** Opening RECORDS block **
-- P1, C2, C5, C6
theorem test_playRound_P1 : ran (exec (.playRound 0x0005 2) (withTurns (pacedTurns 48) base)) (fun t =>
    t.todo = [] ∧ t.outReg = 0 ∧ indicatorEvents t.trace =
      [.ind false true, .ind false false, .ind true false, .ind false false, .ind false true, .ind false false]) = true := by
  decide +kernel
theorem test_capture_C2 : ran (exec (.capture 0x0005 2) (withTurns (captureTurns 1 [tap .b, tap .b, tap .a]) base)) (fun t =>
    t.ret = 1 ∧ t.pcntPress = some 1 ∧
    indicatorEvents t.trace = [.ind false true, .ind false false, .ind false true, .ind false false]) = true := by
  decide +kernel
theorem test_capture_C5 : ran (exec (.capture 0x0001 0)
    (withTurns (pacedTurns 9 ++ [.player 0xFC, .main, .main] ++ pacedTurns 1 ++ [.player 0xFF, .main, .main]) base)) (fun t =>
      t.ret = 1 ∧ t.pcntPress = some 0 ∧ indicatorEvents t.trace = [.ind true false, .ind false false]) = true := by
  decide +kernel

theorem test_capture_C6 : ran (exec (.capture 0x0000 0)
    (withTurns (captureTurns 1 [⟨.a, [], 0xFE, [0xFE, 0xFE, 0xFE, 0xFE], 0xFF⟩]) base)) (fun t =>
      t.ret = 0 ∧ t.pcntPress = some 1 ∧ indicatorEvents t.trace = [.ind true false, .ind false false] ∧ t.turns = []) = true := by
  decide +kernel

/-! ### Steps -/

/-- E5: the launch is refused, and CLEAR does not run. -/
theorem test_step_refused :
    refusal (step { base with launch := launchOf .direct [0x20, 0x00] }) = some (.illegalOpcode 1) := by decide +kernel
/-- K1, label RL8: OVER = 1 goes to G0. -/
theorem test_step_RL8 : ran (step { atLabel .rl8 with overFlag := true }) (fun t => t.cpc = .g0) = true := by decide +kernel
/-- The opcode table's word runs as the first instruction after reset. -/
theorem test_withFetchWord : ran (step (State.reset.withFetchWord 8 0x20)) (fun t => t.trace = clrTrace ∧ t.cidx = 1) = true := by
  decide +kernel

/-! ### Witnesses: the hypotheses of each obligation can be met -/

/-- `r` answers some next state. -/
theorem answers_next {r : Result} (h : ran r (fun _ => true) = true) : ∃ t, r = .next t :=
  let ⟨t, ht, _⟩ := of_ran h
  ⟨t, ht⟩

theorem noNul_replicate (n : Nat) : noNul (List.replicate n 0x41) := by
  intro c hc
  rw [List.eq_of_mem_replicate hc]
  decide

theorem witness_DecodeInvertsEncode : (Instr.capture 0xFFFF 15).wf = true ∧ (Instr.writeChar 0 1).wf = true ∧
    (Instr.showWord []).wf = true := by decide
theorem witness_ProgramDecodeInvertsEncode : ∀ i ∈ [Instr.clear, .wait 3, .playRound 0 15], i.wf = true := by decide
theorem witness_DecodedBytesAreTheEncoding :
    decodeOne 3 [0x40, 0x05, 0x00, 0x0F, 0x20] = .ok (.playRound 0x0005 15, [0x20]) := by decide
theorem witness_IllegalOpcodesAreRefused :
    ∀ op ∈ ([0x00, 0x04, 0x13, 0x25, 0xFF] : List Byte),
      op ∉ ([0x01, 0x02, 0x03, 0x10, 0x11, 0x12, 0x20, 0x21, 0x22, 0x23, 0x24, 0x30, 0x40, 0x50] : List Byte) := by decide
/-- E6 and E7, and the shortest and longest truncated operand bytes. -/
theorem witness_FieldRulesOfTheDecoder :
    ∀ p ∈ ([((0x11, 2), [0x03]), ((0x24, 4), [0x2A, 0x00]), ((0x40, 3), []), ((0x50, 3), [0x05, 0x00]), ((0x01, 2), [0x06]),
        ((0x02, 1), [])] : List ((Byte × Nat) × List Byte)),
      p.1 ∈ ([(0x11, 2), (0x24, 4), (0x40, 3), (0x50, 3), (0x01, 2), (0x02, 1)] : List (Byte × Nat)) ∧
        p.2.length < p.1.2 := by decide
theorem witness_StringOperandVerdicts :
    (noNul [] ∧ noNul (List.replicate 255 0x41) ∧ (List.replicate 255 (0x41 : Byte)).length ≤ 255) ∧
      noNul (List.replicate 256 0x41) ∧ 255 < (List.replicate 256 (0x41 : Byte)).length :=
  ⟨⟨by unfold noNul; decide, noNul_replicate 255, by decide +kernel⟩, noNul_replicate 256, by decide +kernel⟩

/-- A DIRECT state at command `c` of a list. -/
def direct (bytes : List Byte) (c : Nat) (ts : List Config.Turn) : State :=
  { base with launch := launchOf .direct bytes, cidx := c, turns := ts }

theorem witness_StepRunsTheProgramCounter :
    ((direct [0x20, 0x10] 1 []).launch.mode = .direct ∧
      decodeProgram (direct [0x20, 0x10] 1 []).launch.commands = .ok [.clear, .tick] ∧
      [Instr.clear, .tick][(direct [0x20, 0x10] 1 []).cidx]? = some .tick) ∧ (atLabel .a0).launch.mode = .game := by decide
theorem witness_InvalidLaunchIsRefused : ((direct [0x20, 0x00] 0 []).launch.mode = .direct ∧
    decodeProgram (direct [0x20, 0x00] 0 []).launch.commands = .error (.illegalOpcode 1)) ∧
    ((∀ i ∈ [Instr.clear, .wait 3], i.wf = true) ∧
      decodeOne (encodeProgram [.clear, .wait 3]).length [0x40, 0x05, 0x00, 0x10] = .error (.badField 4 .round)) := by decide
theorem witness_EndedRunLeavesMainIdle : (direct [0x20] 1 [.main]).launch.mode = .direct ∧
    decodeProgram (direct [0x20] 1 [.main]).launch.commands = .ok [.clear] ∧
    [Instr.clear].length ≤ (direct [0x20] 1 [.main]).cidx ∧ (direct [0x20] 1 [.main]).turns = [.main] ∧
    (direct [0x20] 1 []).turns = [] := by decide
theorem witness_PausedOperationGoesOnWhereItStood :
    ∃ t, exec (.wait 3) (withTurns [.ptimerTick, .main] base) = .next t ∧ t.todo ≠ [] := by
  obtain ⟨t, ht, h⟩ := of_ran (r := exec (.wait 3) (withTurns [.ptimerTick, .main] base)) (p := fun t => t.todo = [.poll])
    (by decide +kernel)
  exact ⟨t, ht, by simpa using fun hx => by simp [hx] at h⟩
theorem witness_InadmissibleOperandsAreRefused :
    15 < (16 : Byte).toNat ∧ 255 < (List.replicate 256 (0x41 : Byte)).length ∧ ¬noNul [0x41, 0] :=
  ⟨by decide, by decide +kernel, fun h => h 0 (by decide) rfl⟩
** Closing RECORDS block **
- _WORK TASK_:
Wherever a line of the records above contains the string "true", copy that line out.

- _SOLVED PROBLEM_:
      [.ind false true, .ind false false, .ind true false, .ind false false, .ind false true, .ind false false]) = true := by
    indicatorEvents t.trace = [.ind false true, .ind false false, .ind false true, .ind false false]) = true := by
      t.ret = 1 ∧ t.pcntPress = some 0 ∧ indicatorEvents t.trace = [.ind true false, .ind false false]) = true := by
      t.ret = 0 ∧ t.pcntPress = some 1 ∧ indicatorEvents t.trace = [.ind true false, .ind false false] ∧ t.turns = []) = true := by
theorem test_step_RL8 : ran (step { atLabel .rl8 with overFlag := true }) (fun t => t.cpc = .g0) = true := by decide +kernel
theorem test_withFetchWord : ran (step (State.reset.withFetchWord 8 0x20)) (fun t => t.trace = clrTrace ∧ t.cidx = 1) = true := by
theorem answers_next {r : Result} (h : ran r (fun _ => true) = true) : ∃ t, r = .next t :=
theorem witness_DecodeInvertsEncode : (Instr.capture 0xFFFF 15).wf = true ∧ (Instr.writeChar 0 1).wf = true ∧
    (Instr.showWord []).wf = true := by decide
theorem witness_ProgramDecodeInvertsEncode : ∀ i ∈ [Instr.clear, .wait 3, .playRound 0 15], i.wf = true := by decide
    ((∀ i ∈ [Instr.clear, .wait 3], i.wf = true) ∧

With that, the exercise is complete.